Defines the parameters of a Genstat procedure with information to allow them to be checked when the procedure is executed.

 

No options

 

Parameters

NAME = texts Names of the parameters

MODE = strings Mode of each parameter (e, f, p, t, v, as for unnamed structures); default p

NVALUES = scalars or variates Specifies allowed numbers of values

VALUES = variates or texts Defines the allowed values for a structure of type variate or text

DEFAULT = identifiers Default values for each parameter

SET = strings Indicates whether or not each parameter must be set (yes, no); default no

DECLARED = strings Indicates whether or not the setting of each parameter must have been declared (yes, no); default no

TYPE = texts Text for each option, whose values indicate the types allowed (ASAVE, datamatrix {i.e. pointer to variates of equal lengths as required in multivariate analysis}, diagonalmatrix, dummy, expression, factor, formula, LRV, matrix, pointer, RSAVE, scalar, SSPM, symmetricmatrix, table, text, TSAVE, TSM, variate); default * meaning no limitation

COMPATIBLE = texts Defines aspects to check for compatibility with the first parameter of the directive or procedure (nvalues, nlevels, nrows, ncolumns, type, levels, labels {of factors or pointers}, mode, rows, columns, classification, margins, associatedidentifier, suffixes {of pointers}, restriction)
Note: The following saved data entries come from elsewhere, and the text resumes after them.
-- ==== Sys2Proof/Machine/Ops.lean ====
section
/-! DEFINITION. The shared operations: the buffers' bytes, the unspecified byte, the engine's accesses (R70), acceptance (R39),
completion (R40), recording an error (R207), the reset event (R240), and the fetch point. -/

namespace Sys2Proof.Machine

/-- The byte at an index, if it holds a value. -/
def Memory.lookup : Memory → Nat → Option Byte
  | [], _ => none
  | (k, v) :: m, a => if k = a then some v else Memory.lookup m a

/-- The memory with byte b at index a, kept in rising order with no index twice. -/
def Memory.store : Memory → Nat → Byte → Memory
  | [], a, b => [(a, b)]
  | (k, v) :: m, a, b =>
    if a < k then (a, b) :: (k, v) :: m
    else if a = k then (a, b) :: m
    else (k, v) :: Memory.store m a b

/-- The memory that holds exactly these bytes, from an index on. -/
def Memory.ofBytes : Nat → List Byte → Memory
  | _, [] => []
  | a, b :: bs => (a, b) :: Memory.ofBytes (a + 1) bs

/-- Indices strictly rising, from `lo` on, all below the capacity. -/
def Memory.wfFrom : Nat → Nat → Memory → Bool
  | _, _, [] => true
  | lo, cap, (k, _) :: m => decide (lo ≤ k) && decide (k < cap) && Memory.wfFrom (k + 1) cap m

/-- The canonical form of a buffer of a capacity: strictly rising indices, each below the capacity (R35, R36, R60). An
unlisted index reads as a free value, which is no byte, so no listed entry can equal it. -/
def Memory.wf (cap : Nat) (m : Memory) : Bool := Memory.wfFrom 0 cap m

/-- Draw one unspecified byte (`any`, R11): the next free value. A fresh draw at each observation (R68). -/
def drawByte (s : State) : Byte × State := (Config.freeByte s.draws, { s with draws := s.draws + 1 })

/-- `InRead(i)` (R11, R70): byte i of IN_BUF; a byte not written since reset is unspecified (R242, U5, U6, log 3). -/
def inRead (i : Nat) (s : State) : Byte × State :=
  match Memory.lookup s.inBuf i with
  | some b => (b, s)
  | none => drawByte s

/-- `OutWrite(j, v)` (R11, R70). OUT_BUF has no byte at or above OUT_CAP, so nothing is written there. -/
def outWrite (j : Nat) (v : Byte) (s : State) : State :=
  if j < s.cfg.outCap then { s with outBuf := Memory.store s.outBuf j v } else s

/-- Acceptance of a START (R39): op_l and n_l latched, BUSY set, DONE, IGN, ERRCODE, OUT_LEN and ERR_POS cleared, every byte of
OUT_BUF unspecified. The working registers start at 0 (log 11). -/
def accept (s : State) : State :=
  { s with
    eng := { Engine.reset with st := .check, opL := s.op, nL := s.inLen }
    done := false, ign := false, errcode := 0#4, outLen := 0#32, errPos := 0#32, outBuf := [] }

/-- Recording an error, the one way a command fails (R207): ERRCODE and ERR_POS take the code and position, OUT_LEN is 0, every
byte of OUT_BUF is unspecified, BUSY is cleared, DONE set, the engine Idle. Nothing else is saved or changed: no vector,
no mode, no mask. There is no return operation (R211). -/
def recordError (c : ErrCode) (pos : Word) (s : State) : State :=
  { s with
    errcode := c.code, errPos := pos, outLen := 0#32, outBuf := [], done := true
    eng := { s.eng with st := .idle, resC := c.code, resP := pos } }

/-- Completion (R40): the output in OUT_BUF with every later byte unspecified, or the error recorded. -/
def complete (r : Result) (s : State) : State :=
  match r with
  | .ok y =>
    { s with
      errcode := 0#4, errPos := 0#32, outLen := BitVec.ofNat 32 y.length, outBuf := Memory.ofBytes 0 y, done := true
      eng := { s.eng with st := .idle, resC := 0#4, resP := 0#32 } }
  | .err c pos => recordError c pos s

/-- The reset event (R240): every register field, the engine and both buffers as after reset; the configuration stays. The
model's own fields stay too: what is still scheduled, what was returned, and how many bytes were drawn (log 2, log 20). -/
def resetEvent (s : State) : State :=
  { State.resetOf s.cfg with sched := s.sched, returned := s.returned, draws := s.draws }

/-- ADP_DEC has read its tag into cur_v and has not yet acted on it (R168, log 7, log 21). -/
def atTag (s : State) : Bool := s.eng.st == .check && s.eng.opL == 4#3 && s.eng.rd == 1#32

/-- The opcode space of the instruction the engine runs next: the latched command, or the adaptive tag (log 7). -/
def fetchFormat (s : State) : Format := if atTag s then .adaptiveTag else .cmd

/-- The bytes of the instruction the engine runs next: the tag in cur_v, or the command word of op_l, whose reserved bits
read 0 (R26, R78). -/
def fetchBytes (s : State) : List Byte :=
  if atTag s then [s.eng.curV] else wordBytes (s.eng.opL.setWidth 32)

/-- The instruction the engine runs next. -/
def fetch (s : State) : Except Reject Instr := (decode (fetchFormat s) (fetchBytes s)).map Prod.fst

end Sys2Proof.Machine
end

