-- ==== Sys2Proof/Machine/Step.lean ====
section
/-! DEFINITION. One step of CORE: the next item of the total order of host transactions and engine steps (R73). -/

namespace Sys2Proof.Machine

/-- One step. An instance whose parameters break R7 is refused (log 15). When the schedule is empty it is the engine's turn, so a
Busy engine always completes (R252, log 4). -/
def step (s : State) : Host.Outcome State Fault Refusal :=
  if s.cfg.wf then
    match s.sched with
    | [] => engineTurn s
    | .host t :: rest => .next (hostTxn t { s with sched := rest })
    | .reset :: rest => .next (resetEvent { s with sched := rest })
    | .work :: rest => .next (workStep { s with sched := rest })
    | .complete :: rest => engineTurn { s with sched := rest }
  else .refused .notACoreInstance

/-- The state in which the table word w is the instruction the next step runs (log 6). The schedule is emptied, so that the very
next step is the engine's. -/
def State.withFetchWord (s : State) (nbits w : Nat) : State :=
  match tableFormat nbits w with
  | .cmd => placeCommand (BitVec.ofNat 32 w) { s with sched := [] }
  | .adaptiveTag => placeTag (BitVec.ofNat 8 w) { s with sched := [] }

end Sys2Proof.Machine
end

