/-- R73, R218: a scheduled transaction, reset or internal step is the next step, taken off the schedule; with nothing scheduled,
or at an engine turn, an Idle engine changes nothing. -/
def Obligations.StepTakesTheScheduledEvent : Prop :=
  ∀ (s : State) (rest : List Event), s.cfg.wf = true →
    (∀ t, s.sched = .host t :: rest → step s = .next (hostTxn t { s with sched := rest })) ∧
    (s.sched = .reset :: rest → step s = .next (resetEvent { s with sched := rest })) ∧
    (s.sched = .work :: rest → step s = .next (workStep { s with sched := rest })) ∧
    (s.busy = false → s.sched = .complete :: rest → step s = .next { s with sched := rest }) ∧
    (s.busy = false → s.sched = [] → step s = .next s)

/-- The engine never gets stuck (R252): a CORE instance always answers a next state, whatever is scheduled; only parameters that
break R7 are refused. -/
def Obligations.StepAlwaysAnswers : Prop :=
  ∀ s : State, (s.cfg.wf = true → ∃ t, step s = .next t) ∧ (s.cfg.wf = false → step s = .refused .notACoreInstance)

/-- Every step keeps the machine's invariant. -/
def Obligations.InvariantKeptByEveryStep : Prop :=
  ∀ s t : State, Inv s → step s = .next t → Inv t

/-- Both invariants hold after reset, for every admitted parameter instance. -/
def Obligations.InvariantsHoldAtReset : Prop :=
  ∀ p : Params, p.wf = true → Inv (State.resetOf p) ∧ EngineInv (State.resetOf p)

/-- R38: every step keeps the engine's position within the command's input. -/
def Obligations.EnginePositionKeptByEveryStep : Prop :=
  ∀ s t : State, Inv s → EngineInv s → step s = .next t → EngineInv t

/-- R252: a Busy engine completes at its turn, and from any state, whatever is scheduled, the machine is Idle with its schedule
used up after as many steps as events were scheduled and one more. -/
def Obligations.EveryCommandCompletes : Prop :=
  (∀ s : State, s.cfg.wf = true → s.busy = true → s.nextEvent = .complete →
    ∃ t, step s = .next t ∧ t.busy = false ∧ t.done = true) ∧
  (∀ s : State, s.cfg.wf = true →
    ∃ t, Sys2Proof.core.run (s.sched.length + 1) s = .next t ∧ t.busy = false ∧ t.sched = [])

/-- R124, R131, R168 against R94: from acceptance, with the input of a valid command of legal length written, the reference datapath
reaches END with the pending code and position of the dispatch function's result and, on success, with exactly its output in
OUT_BUF. -/
def Obligations.ReferenceDatapathReachesTheResult : Prop :=
  ∀ (s : State) (x : List Byte), s.cfg.wf = true →
    (s.op ∈ [1#3, 2#3, 3#3, 4#3] → s.inLen.toNat ≤ s.cfg.inCap → x.length = s.inLen.toNat ∧ HoldsInput s x) →
    ∃ k, let t := workSteps k (accept s)
      t.eng.st = .fin ∧
      match execResult s.cfg s.op s.inLen.toNat x with
      | .ok y => t.eng.resC = 0#4 ∧ t.eng.resP = 0#32 ∧ ∀ j, Memory.lookup t.outBuf j = y[j]?
      | .err c pos => t.eng.resC = c.code ∧ t.eng.resP = pos

/-- R41: an internal step changes the working registers, OUT_BUF bytes and the count of draws alone; the engine stays Busy on the
same command, and every register and IN_BUF byte reads as before. Idle, nothing changes (R218). -/
def Obligations.InternalStepsAreInvisible : Prop :=
  ∀ s : State,
    workStep s = { s with eng := (workStep s).eng, outBuf := (workStep s).outBuf, draws := (workStep s).draws } ∧
    (workStep s).busy = s.busy ∧ (workStep s).eng.opL = s.eng.opL ∧ (workStep s).eng.nL = s.eng.nL ∧
    (s.busy = false → workStep s = s) ∧
    (∀ off, regRead off (workStep s) = regRead off s)

/-- R37, R74, R78: while a command runs, no step changes its input: IN_BUF, IN_LEN, CMD and the latched command. -/
def Obligations.CommandInputFixedWhileBusy : Prop :=
  ∀ s t : State, s.busy = true → step s = .next t → t.busy = true →
    t.inBuf = s.inBuf ∧ t.inLen = s.inLen ∧ t.op = s.op ∧ t.eng.opL = s.eng.opL ∧ t.eng.nL = s.eng.nL

/-- R75, R211: the outcome of a command, its output included, is kept by every step until the next accepted START or reset. -/
def Obligations.OutcomeKeptUntilNextStart : Prop :=
  ∀ s t : State, s.busy = false → ¬ AcceptsStart s → ¬ Resets s → step s = .next t →
    t.busy = false ∧ t.outLen = s.outLen ∧ t.errPos = s.errPos ∧ t.errcode = s.errcode ∧ t.outBuf = s.outBuf

/-- R34: every event that changes a status flag is listed, and nothing else changes one. -/
def Obligations.FlagsChangeOnlyByTheirEvents : Prop :=
  ∀ s t : State, step s = .next t →
    (s.busy = false → t.busy = true → AcceptsStart s) ∧
    (s.busy = true → t.busy = false → Completes s ∨ Resets s) ∧
    (s.done = false → t.done = true → Completes s) ∧
    (s.done = true → t.done = false → ClearsBit s 1 ∨ AcceptsStart s ∨ Resets s) ∧
    (s.ign = false → t.ign = true → s.busy = true ∧ ∃ w, s.nextEvent = .host w ∧ Protected w) ∧
    (s.ign = true → t.ign = false → ClearsBit s 2 ∨ AcceptsStart s ∨ Resets s) ∧
    (t.errcode ≠ s.errcode → Completes s ∨ AcceptsStart s ∨ Resets s)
PRESENT = strings Indicates whether or not each structure must have values (yes, no); default no

 

Description

The PARAMETER directive is used at the start of the definition of a Genstat procedure (initiated by the PROCEDURE directive) to define the parameters of the procedure. The NAMES parameter defines the names of the parameters. Each name also defines the identifier of a data structure that will be used, within the procedure itself, to refer to the information transmitted by the relevant parameter. When you use the procedure, you have the choice of typing each name in capital letters, or in small letters, or in any mixture of the two; this corresponds to the rules for the names of options and parameters of directives. However, to avoid ambiguity, Genstat automatically converts the corresponding identifiers so that they are all in capital letters, and it is in this form that you must use them in the statements within the procedure. The data structures within the procedure are either all dummies or all pointers, according to the setting of the PARAMETER option of the PROCEDURE directive. If they are pointers, they store all the settings, and the procedure is called only once; if they are dummies, the procedure is called once for every item in the lists.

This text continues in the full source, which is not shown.